--- STORED DATA ---
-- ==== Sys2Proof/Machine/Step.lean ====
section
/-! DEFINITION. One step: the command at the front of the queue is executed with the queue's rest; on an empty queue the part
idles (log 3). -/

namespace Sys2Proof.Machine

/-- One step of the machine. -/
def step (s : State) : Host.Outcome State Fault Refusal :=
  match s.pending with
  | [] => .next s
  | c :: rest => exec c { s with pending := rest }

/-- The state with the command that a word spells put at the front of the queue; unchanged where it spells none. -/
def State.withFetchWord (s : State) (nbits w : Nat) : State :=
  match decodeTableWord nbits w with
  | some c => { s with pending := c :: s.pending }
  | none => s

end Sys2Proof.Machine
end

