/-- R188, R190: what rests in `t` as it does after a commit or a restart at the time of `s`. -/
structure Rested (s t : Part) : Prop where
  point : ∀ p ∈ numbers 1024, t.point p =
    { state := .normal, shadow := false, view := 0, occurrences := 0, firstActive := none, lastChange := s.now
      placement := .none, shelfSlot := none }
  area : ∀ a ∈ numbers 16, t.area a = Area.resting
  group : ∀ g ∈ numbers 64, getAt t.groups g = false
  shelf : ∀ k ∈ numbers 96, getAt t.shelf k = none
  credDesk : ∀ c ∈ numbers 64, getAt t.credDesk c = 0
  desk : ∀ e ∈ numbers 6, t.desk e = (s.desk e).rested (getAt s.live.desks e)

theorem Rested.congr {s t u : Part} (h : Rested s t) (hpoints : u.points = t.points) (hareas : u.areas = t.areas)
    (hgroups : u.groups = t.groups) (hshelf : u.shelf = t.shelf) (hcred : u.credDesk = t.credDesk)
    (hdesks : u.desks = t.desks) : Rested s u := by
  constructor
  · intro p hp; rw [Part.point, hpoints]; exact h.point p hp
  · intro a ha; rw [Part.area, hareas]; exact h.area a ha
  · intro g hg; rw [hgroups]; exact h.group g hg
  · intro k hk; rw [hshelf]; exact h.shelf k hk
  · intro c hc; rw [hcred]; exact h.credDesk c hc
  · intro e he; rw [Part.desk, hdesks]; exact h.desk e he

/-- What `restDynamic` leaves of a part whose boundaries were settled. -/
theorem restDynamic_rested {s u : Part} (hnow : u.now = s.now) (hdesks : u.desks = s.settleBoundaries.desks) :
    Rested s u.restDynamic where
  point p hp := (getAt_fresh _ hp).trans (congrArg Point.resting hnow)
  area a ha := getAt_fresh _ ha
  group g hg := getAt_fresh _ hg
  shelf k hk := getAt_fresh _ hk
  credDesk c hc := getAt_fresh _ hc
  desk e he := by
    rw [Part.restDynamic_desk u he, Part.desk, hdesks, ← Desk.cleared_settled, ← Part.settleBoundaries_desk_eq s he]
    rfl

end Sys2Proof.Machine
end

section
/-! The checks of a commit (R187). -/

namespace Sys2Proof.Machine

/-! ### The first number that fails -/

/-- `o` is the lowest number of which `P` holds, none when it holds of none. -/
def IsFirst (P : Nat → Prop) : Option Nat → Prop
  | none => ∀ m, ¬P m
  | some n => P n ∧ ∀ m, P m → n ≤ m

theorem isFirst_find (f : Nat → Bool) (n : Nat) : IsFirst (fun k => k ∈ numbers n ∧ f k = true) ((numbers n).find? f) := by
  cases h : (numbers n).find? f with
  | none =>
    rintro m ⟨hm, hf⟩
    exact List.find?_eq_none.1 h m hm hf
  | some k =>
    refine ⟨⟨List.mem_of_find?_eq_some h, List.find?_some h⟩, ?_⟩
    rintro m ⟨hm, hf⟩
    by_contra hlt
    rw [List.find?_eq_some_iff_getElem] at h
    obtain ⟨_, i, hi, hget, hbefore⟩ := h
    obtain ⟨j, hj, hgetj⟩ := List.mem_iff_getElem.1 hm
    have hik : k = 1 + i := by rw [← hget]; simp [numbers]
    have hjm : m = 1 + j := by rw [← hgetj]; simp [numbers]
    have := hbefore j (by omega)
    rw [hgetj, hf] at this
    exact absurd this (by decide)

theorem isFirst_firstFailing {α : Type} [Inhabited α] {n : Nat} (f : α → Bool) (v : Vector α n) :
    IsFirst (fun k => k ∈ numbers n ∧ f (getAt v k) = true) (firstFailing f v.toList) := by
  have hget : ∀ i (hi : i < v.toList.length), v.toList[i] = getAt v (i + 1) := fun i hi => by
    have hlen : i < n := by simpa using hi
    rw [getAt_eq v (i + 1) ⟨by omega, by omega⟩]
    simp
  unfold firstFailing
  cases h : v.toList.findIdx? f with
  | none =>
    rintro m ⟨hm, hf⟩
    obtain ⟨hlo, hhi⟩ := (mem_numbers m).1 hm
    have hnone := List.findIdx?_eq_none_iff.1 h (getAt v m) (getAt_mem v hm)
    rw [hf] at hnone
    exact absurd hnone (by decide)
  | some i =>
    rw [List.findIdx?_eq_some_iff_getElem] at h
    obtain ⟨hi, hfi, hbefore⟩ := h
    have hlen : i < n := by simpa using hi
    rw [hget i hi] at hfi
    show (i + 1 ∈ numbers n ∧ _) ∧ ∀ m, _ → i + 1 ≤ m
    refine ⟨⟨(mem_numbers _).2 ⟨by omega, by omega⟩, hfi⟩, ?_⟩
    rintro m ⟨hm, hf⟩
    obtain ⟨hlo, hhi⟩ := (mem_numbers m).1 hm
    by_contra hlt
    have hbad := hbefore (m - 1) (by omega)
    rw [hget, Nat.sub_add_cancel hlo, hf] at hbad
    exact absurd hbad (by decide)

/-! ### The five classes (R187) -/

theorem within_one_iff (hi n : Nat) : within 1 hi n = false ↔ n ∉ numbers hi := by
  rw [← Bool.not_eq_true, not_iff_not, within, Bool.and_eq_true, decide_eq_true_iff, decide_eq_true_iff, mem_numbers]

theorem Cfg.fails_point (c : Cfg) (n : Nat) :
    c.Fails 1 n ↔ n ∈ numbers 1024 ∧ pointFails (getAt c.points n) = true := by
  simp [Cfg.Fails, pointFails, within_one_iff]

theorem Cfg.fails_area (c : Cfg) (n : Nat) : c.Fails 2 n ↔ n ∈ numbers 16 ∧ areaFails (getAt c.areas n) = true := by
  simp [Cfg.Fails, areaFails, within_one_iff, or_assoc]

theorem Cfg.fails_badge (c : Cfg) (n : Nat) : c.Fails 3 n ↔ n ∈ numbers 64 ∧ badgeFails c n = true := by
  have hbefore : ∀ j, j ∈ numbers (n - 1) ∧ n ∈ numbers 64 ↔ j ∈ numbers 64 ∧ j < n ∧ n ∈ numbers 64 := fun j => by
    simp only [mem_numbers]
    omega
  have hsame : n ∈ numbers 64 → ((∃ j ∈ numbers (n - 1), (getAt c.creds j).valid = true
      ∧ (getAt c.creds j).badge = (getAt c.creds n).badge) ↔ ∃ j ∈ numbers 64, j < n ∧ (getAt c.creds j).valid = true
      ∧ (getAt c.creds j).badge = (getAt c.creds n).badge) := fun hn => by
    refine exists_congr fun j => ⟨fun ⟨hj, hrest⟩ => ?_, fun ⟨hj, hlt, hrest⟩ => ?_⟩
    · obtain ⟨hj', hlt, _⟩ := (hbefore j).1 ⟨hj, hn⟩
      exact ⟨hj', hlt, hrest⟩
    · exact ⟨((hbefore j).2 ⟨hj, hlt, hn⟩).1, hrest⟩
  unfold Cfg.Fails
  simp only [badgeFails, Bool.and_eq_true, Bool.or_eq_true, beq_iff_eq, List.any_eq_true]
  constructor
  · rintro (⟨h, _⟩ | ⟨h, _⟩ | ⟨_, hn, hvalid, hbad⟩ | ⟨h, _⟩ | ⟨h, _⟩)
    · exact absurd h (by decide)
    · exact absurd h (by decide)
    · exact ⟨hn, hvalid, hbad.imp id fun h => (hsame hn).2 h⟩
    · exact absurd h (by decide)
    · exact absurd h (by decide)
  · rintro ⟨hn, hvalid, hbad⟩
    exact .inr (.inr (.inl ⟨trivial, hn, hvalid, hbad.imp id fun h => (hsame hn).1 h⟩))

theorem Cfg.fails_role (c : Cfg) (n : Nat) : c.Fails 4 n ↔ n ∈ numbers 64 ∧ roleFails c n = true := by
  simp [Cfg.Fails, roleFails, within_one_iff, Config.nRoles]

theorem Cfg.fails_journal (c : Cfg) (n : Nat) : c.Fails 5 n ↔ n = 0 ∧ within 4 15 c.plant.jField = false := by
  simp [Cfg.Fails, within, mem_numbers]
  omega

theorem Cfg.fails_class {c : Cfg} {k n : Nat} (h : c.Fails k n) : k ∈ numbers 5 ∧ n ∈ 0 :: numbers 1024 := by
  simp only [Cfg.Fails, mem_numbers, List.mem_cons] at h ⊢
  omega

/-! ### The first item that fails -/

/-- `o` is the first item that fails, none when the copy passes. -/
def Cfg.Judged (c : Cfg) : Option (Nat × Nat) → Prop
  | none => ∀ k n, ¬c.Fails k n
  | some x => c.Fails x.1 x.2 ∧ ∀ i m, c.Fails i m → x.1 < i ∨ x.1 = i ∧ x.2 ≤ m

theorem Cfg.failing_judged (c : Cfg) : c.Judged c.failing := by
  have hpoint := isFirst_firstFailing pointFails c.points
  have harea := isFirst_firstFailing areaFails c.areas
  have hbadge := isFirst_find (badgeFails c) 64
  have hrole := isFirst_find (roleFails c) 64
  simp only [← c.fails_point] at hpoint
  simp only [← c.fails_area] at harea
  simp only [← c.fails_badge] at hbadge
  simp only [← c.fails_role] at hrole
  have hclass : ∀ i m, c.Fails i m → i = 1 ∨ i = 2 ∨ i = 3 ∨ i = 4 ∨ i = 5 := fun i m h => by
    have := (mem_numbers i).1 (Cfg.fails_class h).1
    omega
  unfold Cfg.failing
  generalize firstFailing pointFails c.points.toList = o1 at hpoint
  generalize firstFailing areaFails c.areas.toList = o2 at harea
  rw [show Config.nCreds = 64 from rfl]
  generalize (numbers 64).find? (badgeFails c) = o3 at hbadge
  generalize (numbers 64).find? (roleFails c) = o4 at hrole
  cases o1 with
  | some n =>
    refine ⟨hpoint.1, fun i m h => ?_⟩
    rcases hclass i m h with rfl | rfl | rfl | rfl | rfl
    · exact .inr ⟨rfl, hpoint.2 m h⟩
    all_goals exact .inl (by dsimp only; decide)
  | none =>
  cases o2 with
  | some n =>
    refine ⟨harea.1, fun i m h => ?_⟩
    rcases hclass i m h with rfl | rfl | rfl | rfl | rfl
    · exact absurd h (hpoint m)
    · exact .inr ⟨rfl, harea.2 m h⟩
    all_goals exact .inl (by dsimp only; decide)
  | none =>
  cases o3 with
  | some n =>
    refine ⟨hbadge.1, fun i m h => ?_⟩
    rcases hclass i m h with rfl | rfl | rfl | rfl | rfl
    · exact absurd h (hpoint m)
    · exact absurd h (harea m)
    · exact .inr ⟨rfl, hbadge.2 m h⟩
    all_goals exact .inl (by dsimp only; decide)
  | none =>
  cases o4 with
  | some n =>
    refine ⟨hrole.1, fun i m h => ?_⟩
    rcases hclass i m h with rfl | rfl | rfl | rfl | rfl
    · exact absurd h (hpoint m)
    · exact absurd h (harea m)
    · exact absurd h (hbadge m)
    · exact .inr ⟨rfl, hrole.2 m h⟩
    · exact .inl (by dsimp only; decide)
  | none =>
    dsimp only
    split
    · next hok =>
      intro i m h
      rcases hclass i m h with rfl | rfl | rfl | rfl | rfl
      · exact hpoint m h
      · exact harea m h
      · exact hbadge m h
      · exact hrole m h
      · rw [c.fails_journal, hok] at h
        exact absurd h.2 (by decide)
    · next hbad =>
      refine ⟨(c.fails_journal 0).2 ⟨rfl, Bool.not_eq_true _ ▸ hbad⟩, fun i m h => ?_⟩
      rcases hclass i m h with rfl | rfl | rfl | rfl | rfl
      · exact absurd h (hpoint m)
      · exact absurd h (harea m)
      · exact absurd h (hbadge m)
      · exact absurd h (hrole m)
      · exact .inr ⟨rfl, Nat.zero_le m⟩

--- WHAT IS BEING ASKED ---
Taking the line containing "next hok =>" as the first, please return it and every line after it through the end of the entries, exactly and only those.

--- SOLUTION FOR THIS TASK ---
    · next hok =>
      intro i m h
      rcases hclass i m h with rfl | rfl | rfl | rfl | rfl
      · exact hpoint m h
      · exact harea m h
      · exact hbadge m h
      · exact hrole m h
      · rw [c.fails_journal, hok] at h
        exact absurd h.2 (by decide)
    · next hbad =>
      refine ⟨(c.fails_journal 0).2 ⟨rfl, Bool.not_eq_true _ ▸ hbad⟩, fun i m h => ?_⟩
      rcases hclass i m h with rfl | rfl | rfl | rfl | rfl
      · exact absurd h (hpoint m)
      · exact absurd h (harea m)
      · exact absurd h (hbadge m)
      · exact absurd h (hrole m)
      · exact .inr ⟨rfl, Nat.zero_le m⟩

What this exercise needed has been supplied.